Жоан хотел, чтобы падким на мертвечину хищникам инквизиции досталось как можно меньше, поэтому старался, чтобы все выглядело так, будто книжная лавка работает в прежнем режиме, и чтобы никто не заметил, что он постепенно сворачивает свое предприятие. К счастью, Жоан и Анна были весьма осмотрительны, поэтому у инквизиции не было данных об их связях с прочими книжными лавками семьи Серра в Валенсии, Севилье и Сарагосе, и если бы даже такие подозрения возникли, то инквизиторы никогда не смогли бы доказать наличие финансовых отношений между ними.
– Ты с ума сошел, – сказал ему брат, когда Жоан поведал ему о своем плане. – Никому еще не удавалось бежать из тюрем инквизиции.
– Ну, так это случится впервые, – спокойно ответил Жоан.
– Тебя поймают и тоже сожгут на костре.
– Мне все равно, я предпочитаю закончить жизнь привязанным к столбу вместе с ней, чем жить, не попытавшись спасти ее.
– Тебе никто не поможет.
– Я все сделаю сам. Ты только объясни мне, как добраться до моста короля Марти.

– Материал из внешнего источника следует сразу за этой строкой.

open Sys2Proof Sys2Proof.Machine

set_option maxRecDepth 20000
set_option Elab.async false

/-! ### Decoding: one word for every strand form, from the tables of R126 to R137, R158 to R241 and R349 to R396 -/

/-- Each word decodes to its instruction, is well formed, and is what the encoder gives for it. -/
def decodesTo (ps : List (BitVec 32 × Instr)) : Bool :=
  ps.all fun p => decide ((decodeWord p.1).toOption = some p.2) && decide (encode p.2 = p.1) && wellFormed p.2

theorem test_decode_major_01 : decodesTo
  [(0x06532d80, .add ⟨1, 1⟩ 9 18 27),
   (0x04932d81, .sub ⟨0, 2⟩ 9 18 27),
   (0x06d32d82, .mul ⟨1, 3⟩ 9 18 27),
   (0x05132d83, .mulh ⟨0, 4⟩ 9 18 27),
   (0x07532d84, .mulhz ⟨1, 5⟩ 9 18 27),
   (0x05932d85, .div ⟨0, 6⟩ 9 18 27),
   (0x07d32d86, .divz ⟨1, 7⟩ 9 18 27),
   (0x04132d87, .rem ⟨0, 0⟩ 9 18 27),
   (0x06532d88, .remz ⟨1, 1⟩ 9 18 27),
   (0x04932d89, .and ⟨0, 2⟩ 9 18 27),
   (0x06d32d8a, .or ⟨1, 3⟩ 9 18 27),
   (0x05132d8b, .xor ⟨0, 4⟩ 9 18 27),
   (0x07532d8c, .andn ⟨1, 5⟩ 9 18 27),
   (0x05932d8d, .shl ⟨0, 6⟩ 9 18 27),
   (0x07d32d8e, .shr ⟨1, 7⟩ 9 18 27),
   (0x04132d8f, .sha ⟨0, 0⟩ 9 18 27),
   (0x06532d90, .rol ⟨1, 1⟩ 9 18 27),
   (0x04932d91, .min ⟨0, 2⟩ 9 18 27),
   (0x06d32d92, .max ⟨1, 3⟩ 9 18 27),
   (0x05132d93, .minz ⟨0, 4⟩ 9 18 27),
   (0x07532d94, .maxz ⟨1, 5⟩ 9 18 27),
   (0x05932015, .clz ⟨0, 6⟩ 9 18),
   (0x07d32016, .ctz ⟨1, 7⟩ 9 18),
   (0x04132017, .popc ⟨0, 0⟩ 9 18),
   (0x06532018, .bswap ⟨1, 1⟩ 9 18),
   (0x04932099, .sext ⟨0, 2⟩ 9 18 1),
   (0x06d3211a, .zext ⟨1, 3⟩ 9 18 2),
   (0x05132d9b, .sel ⟨0, 4⟩ 9 18 27)] = true := by
  decide +kernel

theorem test_decode_majors_02_to_0d : decodesTo
  [(0x0b532094, .addi ⟨1, 5⟩ 9 18 148),
   (0x0d932099, .andi ⟨0, 6⟩ 9 18 153),
   (0x13d3209e, .ori ⟨1, 7⟩ 9 18 158),
   (0x141320a3, .xori ⟨0, 0⟩ 9 18 163),
   (0x1a532028, .shli ⟨1, 1⟩ 9 18 40),
   (0x1c93202d, .shri ⟨0, 2⟩ 9 18 45),
   (0x22d32032, .shai ⟨1, 3⟩ 9 18 50),
   (0x251200b7, .li ⟨0, 4⟩ 9 183),
   (0x2b5200bc, .lih ⟨1, 5⟩ 9 188),
   (0x2d9321e8, .bfx ⟨0, 6⟩ 9 18 7 40),
   (0x33d322d5, .bfi ⟨1, 7⟩ 9 18 11 21),
   (0x34132d84, .cmp ⟨0, 0⟩ 9 18 27 4)] = true := by
  decide +kernel

theorem test_decode_majors_0e_to_13 : decodesTo
  [(0x3a5324d0, .cmpi ⟨1, 1⟩ 9 18 2 208),
   (0x3c922580, .pand ⟨0, 2⟩ 9 2 11),
   (0x3ed22581, .por ⟨1, 3⟩ 9 2 11),
   (0x3d122582, .pxor ⟨0, 4⟩ 9 2 11),
   (0x3f522583, .pandn ⟨1, 5⟩ 9 2 11),
   (0x3d922004, .pnot ⟨0, 6⟩ 9 2),
   (0x3fd20005, .pset ⟨1, 7⟩ 9),
   (0x3c120006, .pclr ⟨0, 0⟩ 9),
   (0x42532d80, .padd ⟨1, 1⟩ 9 18 27),
   (0x449320fd, .paddi ⟨0, 2⟩ 9 18 253),
   (0x4ad32012, .ptag ⟨1, 3⟩ 9 18 2 2),
   (0x4d132000, .pgetf ⟨0, 4⟩ 9 18),
   (0x4f532001, .pgetb ⟨1, 5⟩ 9 18),
   (0x4d932002, .pstrip ⟨0, 6⟩ 9 18)] = true := by
  decide +kernel

theorem test_decode_majors_14_to_1a : decodesTo
  [(0x53c00116, .br ⟨1, 7⟩ 278),
   (0x5400011b, .brl ⟨0, 0⟩ 283),
   (0x5a412000, .jr ⟨1, 1⟩ 18),
   (0x58932001, .jrl ⟨0, 2⟩ 9 18),
   (0x5ed20009, .loop ⟨1, 3⟩ 9 9),
   (0x61123000, .lidx ⟨0, 4⟩ 9 3),
   (0x63402001, .lbrk ⟨1, 5⟩ 2),
   (0x61925002, .lcnt ⟨0, 6⟩ 9 5),
   (0x67c1258e, .frame ⟨1, 7⟩ 18 11 14),
   (0x68000000, .yield ⟨0, 0⟩),
   (0x6a412100, .exit ⟨1, 1⟩ 18),
   (0x68920202, .self ⟨0, 2⟩ 9 2),
   (0x6ad323d8, .spawn ⟨1, 3⟩ 9 18 27),
   (0x691324d8, .spawnn ⟨0, 4⟩ 9 18 27),
   (0x6b532500, .join ⟨1, 5⟩ 9 18),
   (0x69932600, .prio ⟨0, 6⟩ 9 18),
   (0x6bc00700, .park ⟨1, 7⟩),
   (0x68012800, .wake ⟨0, 0⟩ 18),
   (0x6a400900, .forge ⟨1, 1⟩)] = true := by
  decide +kernel

theorem test_decode_majors_1b_to_22 : decodesTo
  [(0x6c93b575, .ld ⟨0, 2⟩ 9 27 1 373),
   (0x72d3b97a, .ldz ⟨1, 3⟩ 9 27 2 378),
   (0x7513bd7f, .st ⟨0, 4⟩ 9 27 3 383),
   (0x7b53b184, .ldv ⟨1, 5⟩ 9 27 388),
   (0x7d93b189, .stv ⟨0, 6⟩ 9 27 393),
   (0x83d3b18e, .ldf ⟨1, 7⟩ 9 27 398),
   (0x8413b193, .stf ⟨0, 0⟩ 9 27 403),
   (0x8a532180, .lda ⟨1, 1⟩ 9 18 3 0),
   (0x88932294, .strl ⟨0, 2⟩ 9 18 5 1),
   (0x8ad32da8, .ldx ⟨1, 3⟩ 9 18 27 2),
   (0x89132dbc, .ldzx ⟨0, 4⟩ 9 18 27 3),
   (0x8b532dc0, .stx ⟨1, 5⟩ 9 18 27 0),
   (0x89812dd0, .pref ⟨0, 6⟩ 18 27)] = true := by
  decide +kernel

theorem test_decode_majors_23_to_24 : decodesTo
  [(0x8fd52740, .aadd ⟨1, 7⟩ 10 18 14 2),
   (0x8c132d81, .aand ⟨0, 0⟩ 9 18 27 0),
   (0x8e532da2, .aor ⟨1, 1⟩ 9 18 27 1),
   (0x8c952743, .axor ⟨0, 2⟩ 10 18 14 2),
   (0x8ed32da4, .amin ⟨1, 3⟩ 9 18 27 1),
   (0x8d132d85, .amax ⟨0, 4⟩ 9 18 27 0),
   (0x8f532da6, .aminz ⟨1, 5⟩ 9 18 27 1),
   (0x8d932d87, .amaxz ⟨0, 6⟩ 9 18 27 0),
   (0x8fd52748, .aswap ⟨1, 7⟩ 10 18 14 2),
   (0x8c132da9, .acas ⟨0, 0⟩ 9 18 27 1),
   (0x8e55274a, .acas16 ⟨1, 1⟩ 10 18 14),
   (0x90812d9c, .cadd ⟨0, 2⟩ 18 27 7),
   (0x92c12da9, .cmax ⟨1, 3⟩ 18 27 10),
   (0x91012db6, .cmin ⟨0, 4⟩ 18 27 13),
   (0x93412d9b, .cor ⟨1, 5⟩ 18 27 6)] = true := by
  decide +kernel

theorem test_decode_majors_25_to_26 : decodesTo
  [(0x95800004, .fence ⟨0, 6⟩ 4),
   (0x97c00105, .fencee ⟨1, 7⟩ 5),
   (0x94132203, .sync ⟨0, 0⟩ 9 18 3),
   (0x96520305, .domget ⟨1, 1⟩ 9 5),
   (0x94920400, .phase ⟨0, 2⟩ 9),
   (0x96d32502, .xchg ⟨1, 3⟩ 9 18 2),
   (0x99132000, .snap ⟨0, 4⟩ 9 18),
   (0x9b532100, .accept ⟨1, 5⟩ 9 18),
   (0x99932200, .reject ⟨0, 6⟩ 9 18),
   (0x9bd32300, .snapq ⟨1, 7⟩ 9 18),
   (0x98012404, .torder ⟨0, 0⟩ 18 4),
   (0x9a412500, .tbegin ⟨1, 1⟩ 18),
   (0x98800600, .tcommit ⟨0, 2⟩),
   (0x9ac00700, .tabort ⟨1, 3⟩),
   (0x99120800, .tstat ⟨0, 4⟩ 9)] = true := by
  decide +kernel

theorem test_decode_majors_27_to_2a : decodesTo
  [(0x9f532003, .tlwait ⟨1, 5⟩ 9 18 3),
   (0x9d92010c, .tlread ⟨0, 6⟩ 9 1 4),
   (0xa3c120d8, .msend ⟨1, 7⟩ 18 27),
   (0xa00121d8, .msende ⟨0, 0⟩ 18 27),
   (0xa2532269, .deposit ⟨1, 1⟩ 9 18 13 1),
   (0xa093232d, .nread ⟨0, 2⟩ 9 18 5 5),
   (0xa2d20440, .mrecv ⟨1, 3⟩ 9 2 0 0),
   (0xa51320d8, .rebind ⟨0, 4⟩ 9 18 27),
   (0xa7532102, .bindq ⟨1, 5⟩ 9 18 2),
   (0xa9932d80, .rngx ⟨0, 6⟩ 9 18 27),
   (0xabd32001, .rngsDraw ⟨1, 7⟩ 9 18 0),
   (0xa8132181, .rngsLoad ⟨0, 0⟩ 9 18 1),
   (0xaa412002, .hinit ⟨1, 1⟩ 18 0),
   (0xa8932d83, .hsift ⟨0, 2⟩ 9 18 27),
   (0xaad32104, .hpop ⟨1, 3⟩ 9 18 2)] = true := by
  decide +kernel

theorem test_decode_majors_2b_to_2c : decodesTo
  [(0xad132d80, .vadd ⟨0, 4⟩ 9 18 27 0),
   (0xaf532d89, .vsub ⟨1, 5⟩ 9 18 27 1),
   (0xad932d92, .vmul ⟨0, 6⟩ 9 18 27 2),
   (0xafd32d83, .vfma ⟨1, 7⟩ 9 18 27 0),
   (0xac132d8c, .vfms ⟨0, 0⟩ 9 18 27 1),
   (0xae532d95, .vmin ⟨1, 1⟩ 9 18 27 2),
   (0xac932d86, .vmax ⟨0, 2⟩ 9 18 27 0),
   (0xaed32d8f, .vdiv ⟨1, 3⟩ 9 18 27 1),
   (0xb1132010, .vabs ⟨0, 4⟩ 9 18 2),
   (0xb3532001, .vneg ⟨1, 5⟩ 9 18 0),
   (0xb193200a, .vsqrt ⟨0, 6⟩ 9 18 1),
   (0xb3d32013, .vrcp ⟨1, 7⟩ 9 18 2),
   (0xb0132004, .vrsq ⟨0, 0⟩ 9 18 0),
   (0xb253200d, .vexp ⟨1, 1⟩ 9 18 1),
   (0xb0932016, .vlog2 ⟨0, 2⟩ 9 18 2),
   (0xb2d32007, .vsig ⟨1, 3⟩ 9 18 0)] = true := by
  decide +kernel

theorem test_decode_majors_2d_to_2f : decodesTo
  [(0xb5132da8, .viadd ⟨0, 4⟩ 9 18 27 5),
   (0xb7532db1, .visub ⟨1, 5⟩ 9 18 27 6),
   (0xb5932dba, .vimul ⟨0, 6⟩ 9 18 27 7),
   (0xb7d32dcb, .vand ⟨1, 7⟩ 9 18 27 9),
   (0xb4132dd4, .vor ⟨0, 0⟩ 9 18 27 10),
   (0xb6532ddd, .vxor ⟨1, 1⟩ 9 18 27 11),
   (0xb4932dae, .vshl ⟨0, 2⟩ 9 18 27 5),
   (0xb6d32db7, .vshr ⟨1, 3⟩ 9 18 27 6),
   (0xb9032dd3, .vcmp ⟨0, 4⟩ 1 18 27 10 3),
   (0xbf5321e0, .vselm ⟨1, 5⟩ 9 18 3 12),
   (0xbd822181, .mand ⟨0, 6⟩ 1 2 3),
   (0xbfc22182, .mor ⟨1, 7⟩ 1 2 3),
   (0xbc022183, .mxor ⟨0, 0⟩ 1 2 3),
   (0xbe422004, .mnot ⟨1, 1⟩ 1 2),
   (0xbc922005, .mpop ⟨0, 2⟩ 9 2),
   (0xbed22006, .mfirst ⟨1, 3⟩ 9 2)] = true := by
  decide +kernel

theorem test_decode_majors_30_to_32 : decodesTo
  [(0xc11328b8, .vcvt ⟨0, 4⟩ 9 18 4 1 7),
   (0xc3532de1, .vqnt ⟨1, 5⟩ 9 18 27 12),
   (0xc1932d8a, .vdqnt ⟨0, 6⟩ 9 18 27 1),
   (0xc7d32d80, .vperm ⟨1, 7⟩ 9 18 27 0),
   (0xc4132009, .vbcast ⟨0, 0⟩ 9 18 1),
   (0xc6532d92, .vext ⟨1, 1⟩ 9 18 27 2),
   (0xc4932d9b, .vins ⟨0, 2⟩ 9 18 27 3),
   (0xc6d32d84, .vslide ⟨1, 3⟩ 9 18 27 0),
   (0xc91321a0, .vredadd ⟨0, 4⟩ 9 18 3 4),
   (0xcb532199, .vredmax ⟨1, 5⟩ 9 18 3 3),
   (0xc9932192, .vredmin ⟨0, 6⟩ 9 18 3 2),
   (0xcbd321bb, .vredx ⟨1, 7⟩ 9 18 3 7)] = true := by
  decide +kernel

theorem test_decode_majors_33_to_35 : decodesTo
  [(0xcc032000, .shset ⟨0, 0⟩ 1 18),
   (0xce522001, .shget ⟨1, 1⟩ 9 2),
   (0xcc8221b2, .tsew ⟨0, 2⟩ 1 2 3 6),
   (0xcec22013, .tsred ⟨1, 3⟩ 1 2 2),
   (0xcd02201c, .tscvt ⟨0, 4⟩ 1 2 3),
   (0xd3412000, .mmj ⟨1, 5⟩ 18),
   (0xd1920100, .mcommit ⟨0, 6⟩ 9),
   (0xd3d32270, .mwait ⟨1, 7⟩ 9 18 14),
   (0xd0012300, .accrel ⟨0, 0⟩ 18),
   (0xd24124d8, .accrd ⟨1, 1⟩ 18 27),
   (0xd49320d8, .cpy ⟨0, 2⟩ 9 18 27),
   (0xd6d321d8, .gath ⟨1, 3⟩ 9 18 27),
   (0xd51322d8, .scat ⟨0, 4⟩ 9 18 27),
   (0xd7532300, .xfer ⟨1, 5⟩ 9 18)] = true := by
  decide +kernel

theorem test_decode_majors_36_to_39 : decodesTo
  [(0xd99320d8, .dspcnt ⟨0, 6⟩ 9 18 27),
   (0xdbd32100, .dspgo ⟨1, 7⟩ 9 18),
   (0xd8132200, .dspcmb ⟨0, 0⟩ 9 18),
   (0xda532300, .gmm ⟨1, 1⟩ 9 18),
   (0xd8920403, .gmmq ⟨0, 2⟩ 9 3),
   (0xded32000, .wstream ⟨1, 3⟩ 9 18),
   (0xdd1321d8, .wpin ⟨0, 4⟩ 9 18 27),
   (0xdf5322d8, .wunpin ⟨1, 5⟩ 9 18 27),
   (0xdd9323d8, .wpol ⟨0, 6⟩ 9 18 27),
   (0xe3d32000, .launch ⟨1, 7⟩ 9 18),
   (0xe0132101, .lstat ⟨0, 0⟩ 9 18 1),
   (0xe65203f0, .srd ⟨1, 1⟩ 9 1008),
   (0xe49213f5, .swr ⟨0, 2⟩ 9 1013),
   (0xe6d22000, .tretResume ⟨1, 3⟩ 9 0),
   (0xe5122005, .tretSkip ⟨0, 4⟩ 9 1),
   (0xe7522002, .tretKill ⟨1, 5⟩ 9 0),
   (0xe5943480, .tlbw ⟨0, 6⟩ 10 9),
   (0xe7d24604, .tlbinv ⟨1, 7⟩ 9 12 0 4),
   (0xe4125902, .tlbq ⟨0, 0⟩ 9 18 2),
   (0xe6526c00, .ctxevict ⟨1, 1⟩ 9 24),
   (0xe4927e80, .ctxfill ⟨0, 2⟩ 9 29),
   (0xe6d28000, .haltcQuiesce ⟨1, 3⟩ 9),
   (0xe5128001, .haltcRelease ⟨0, 4⟩ 9)] = true := by
  decide +kernel

theorem test_decode_major_3a : decodesTo
  [(0xeb41202c, .trapi ⟨1, 5⟩ 18 44),
   (0xe9800131, .brk ⟨0, 6⟩ 49)] = true := by
  decide +kernel
/-! ### Decoding: one word for every slot operation, written out from R139 to R142 and R260 to R276 -/

/-- Each word decodes, in its slot, to its operation, and is what the encoder gives for it. -/
def slotsTo (ps : List (BitVec 3 × BitVec 32 × Slot)) : Bool :=
  ps.all fun p => decide ((decodeSlot p.1 p.2.1).toOption = some p.2.2) && decide (p.2.2.encode = p.2.1)

theorem test_decode_slot0 : slotsTo
  [(0, 0x083FFFFF, .plain (.bbr ⟨0, 0⟩ 0x3FFFFF)), (0, 0x100C0004, .plain (.bloop ⟨0, 0⟩ 6 4)),
   (0, 0b00011_1_0101_0000000000000000000000, .plain (.bleave ⟨1, 5⟩)), (0, 0b00100_0_1111_00000_01001_000000000100, .plain (.bwaittl ⟨0, 15⟩ 9 4)),
   (0, 0b00101_0_0010_00111_01000_000000000_101, .plain (.bsync ⟨0, 2⟩ 7 8 5)), (0, 0, .plain (.nop 0)), (7, 0, .plain (.nop 7))] = true := by
  decide +kernel

theorem test_decode_slot1 : slotsTo
  [(1, 0x080840C0, .plain (.sadd ⟨0, 0⟩ 4 4 1 1 0)), (1, 0b00010_0_0000_00001_00010_00011_0_000000, .plain (.ssub ⟨0, 0⟩ 1 2 3 0 0)),
   (1, 0b00011_0_0001_00001_00010_11111_1_111111, .plain (.smul ⟨0, 1⟩ 1 2 31 1 63)), (1, 0b00100_1_0000_01001_00010_00011_0_000000, .plain (.sand ⟨1, 0⟩ 9 2 3 0 0)),
   (1, 0b00101_0_0000_01001_10010_00011_0_000000, .plain (.sor ⟨0, 0⟩ 9 18 3 0 0)), (1, 0b00110_0_0000_01001_10010_11011_0_000000, .plain (.sxor ⟨0, 0⟩ 9 18 27 0 0)),
   (1, 0b00111_0_0000_01001_10010_00000_1_000101, .plain (.sshl ⟨0, 0⟩ 9 18 0 1 5)), (1, 0b01000_0_0000_01001_10010_11011_0_000000, .plain (.sshr ⟨0, 0⟩ 9 18 27 0 0)),
   (1, 0b01001_0_0000_01001_10000000000000001, .plain (.sli ⟨0, 0⟩ 9 0x10001)), (1, 0b01010_0_0001_00011_00100_00101_0_000_010, .plain (.scmp ⟨0, 1⟩ 3 4 5 0 2)),
   (1, 0b01011_0_0000_01001_00110_00000_000000_0, .plain (.smovqPop ⟨0, 0⟩ 9 6)), (1, 0b01011_0_0000_00101_10010_00000_000000_1, .plain (.smovqAppend ⟨0, 0⟩ 5 18))] = true := by
  decide +kernel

Вряд ли кто-нибудь мог объяснить, каким образом Габриэль, неотесанный металлург, был способен извлекать из колоколов необычные звуки, проникавшие в самое сердце, вызывавшие чувства радости, умиления, меланхолию и даже слезы. Именно поэтому он обладал привилегией быть главным звонарем собора и хранил ключи от колокольни. Оказавшись там, можно было пробраться к двери, выводившей к мосту короля Марти, построенному сто лет назад. Тот король из соображений безопасности, а также из удобства приказал построить мост, который, находясь над улицей, соединял его покои с собором, где он присутствовал на службах, слушая их с высоты второго этажа. Про мост забыли, когда Барселона перестала быть королевской резиденцией, поскольку Католические короли, посещая город, размещались во дворцах аристократии, а король Фернандо передал королевский дворец инквизиции, чтобы она обосновалась в нем. Там, в подвалах дворца, находилась инквизиторская тюрьма, и именно там ждала казни Анна.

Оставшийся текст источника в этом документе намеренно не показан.